Recorded information Start Marker

-- ==== Sys2Proof/Machine/Admission.lean ====
section
/-! DEFINITION. The Pattern image as bytes, and the checks that admit it (02_pattern_startup.md R49 to R53, R61, R65). -/

namespace Sys2Proof.Machine

/-! ### The image (R49, R51, R52) -/

/-- A byte string as a number, first byte least significant (R4). -/
def leNum (bs : List Byte) : Nat := bs.foldr (fun b n => b.toNat + 256 * n) 0

/-- `n` bytes of an image from an offset. -/
def Image.slice (m : Image) (o n : Nat) : List Byte := (m.bytes.drop o).take n

/-- A field of `n` bytes of an image. -/
def Image.num (m : Image) (o n : Nat) : Nat := leNum (m.slice o n)

/-- The header fields. -/
def Image.magic (m : Image) : Nat := m.num 0x00 4
def Image.format (m : Image) : Nat := m.num 0x04 2
def Image.secCount (m : Image) : Nat := m.num 0x06 2
def Image.gen (m : Image) : Nat := m.num 0x08 4
def Image.length (m : Image) : Nat := m.num 0x0C 4
def Image.device (m : Image) : Nat := m.num 0x10 3
def Image.stepping (m : Image) : Nat := m.num 0x13 1
def Image.mainSlot (m : Image) : Nat := m.num 0x14 1
def Image.toileBoot (m : Image) : Bool := m.num 0x15 1 % 2 == 1
def Image.fpcBuild (m : Image) : Nat := m.num 0x18 8
def Image.pubKey (m : Image) : List Byte := m.slice 0x40 64
def Image.sig (m : Image) : List Byte := m.slice 0x80 64

/-- The section table: SEC_COUNT entries of 48 bytes behind the header. -/
def Image.sections (m : Image) : List SecEntry :=
  (List.range m.secCount).map (fun k =>
    let o := 256 + 48 * k
    ⟨m.num o 2, m.num (o + 2) 1, m.num (o + 3) 1, m.num (o + 4) 4, m.num (o + 8) 4, numOf (m.slice (o + 16) 32)⟩)

/-- KIND and INSTANCE of the sections. -/
def Image.kinds (m : Image) : List (Nat × Nat) := m.sections.map (fun e => (e.kind, e.inst))

/-- The body of a section. -/
def Image.body (m : Image) (e : SecEntry) : List Byte := m.slice e.ofs e.len

/-- DIGEST of the section of a kind, 0 without one. -/
def Image.digOf (m : Image) (kind : Nat) : Nat := ((m.sections.find? (fun e => e.kind == kind)).map (·.digest)).getD 0
def Image.digCell (m : Image) : Nat := m.digOf 1
def Image.digRing (m : Image) : Nat := m.digOf 5
def Image.digSafety (m : Image) : Nat := m.digOf 10

/-- The SAFETY body, its part before the trailer, and the trailer's fields (R52). -/
def Image.safety (m : Image) : List Byte := ((m.sections.find? (fun e => e.kind == 10)).map m.body).getD []
def Image.safSigned (m : Image) : List Byte := m.safety.take (m.safety.length - 144)
def Image.trailer (m : Image) : List Byte := m.safety.drop (m.safety.length - 144)
def Image.safSlot (m : Image) : Nat := leNum (m.trailer.take 1)
def Image.safKey (m : Image) : List Byte := (m.trailer.drop 16).take 64
def Image.safSig (m : Image) : List Byte := (m.trailer.drop 80).take 64

/-- IMG_HASH: the hash of the whole image (R59). -/
def Image.hash (m : Image) : Nat := sm3 m.bytes

/-- What the main signature covers: header bytes 0x000 to 0x03F and the section table (R50). -/
def Image.signed (m : Image) : List Byte := m.slice 0 64 ++ m.slice 256 (48 * m.secCount)

/-- A CODE section, read from its body (R419): ENTRY, CSW0, EVB, NSEG and NSEG segments, whose data lie in the body. A segment that runs
past the body holds fewer bytes than its length. -/
def Image.codeSec (m : Image) (e : SecEntry) : CodeSec :=
  let b := m.body e
  let num (o n : Nat) : Nat := leNum ((b.drop o).take n)
  { core := e.inst, entry := num 0 4, csw0 := num 4 4, evb := num 8 4, nseg := num 12 4
    segs := (List.range (min 64 (num 12 4))).map (fun s =>
      let o := 16 + 16 * s
      let zero := num (o + 12) 4 % 2 == 1
      { addr := num o 4, len := num (o + 4) 4, zero := zero
        data := if zero then [] else (b.drop (num (o + 8) 4)).take (num (o + 4) 4) }) }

Recorded information End Marker

**Work required:**
Your answer should consist only of the lines above between the line holding "an image. -/" and the line holding "(o + 16) 32)⟩)", inclusive, each transcribed exactly.

**Result below:**
/-- A field of `n` bytes of an image. -/
def Image.num (m : Image) (o n : Nat) : Nat := leNum (m.slice o n)

/-- The header fields. -/
def Image.magic (m : Image) : Nat := m.num 0x00 4
def Image.format (m : Image) : Nat := m.num 0x04 2
def Image.secCount (m : Image) : Nat := m.num 0x06 2
def Image.gen (m : Image) : Nat := m.num 0x08 4
def Image.length (m : Image) : Nat := m.num 0x0C 4
def Image.device (m : Image) : Nat := m.num 0x10 3
def Image.stepping (m : Image) : Nat := m.num 0x13 1
def Image.mainSlot (m : Image) : Nat := m.num 0x14 1
def Image.toileBoot (m : Image) : Bool := m.num 0x15 1 % 2 == 1
def Image.fpcBuild (m : Image) : Nat := m.num 0x18 8
def Image.pubKey (m : Image) : List Byte := m.slice 0x40 64
def Image.sig (m : Image) : List Byte := m.slice 0x80 64

/-- The section table: SEC_COUNT entries of 48 bytes behind the header. -/
def Image.sections (m : Image) : List SecEntry :=
  (List.range m.secCount).map (fun k =>
    let o := 256 + 48 * k
    ⟨m.num o 2, m.num (o + 2) 1, m.num (o + 3) 1, m.num (o + 4) 4, m.num (o + 8) 4, numOf (m.slice (o + 16) 32)⟩)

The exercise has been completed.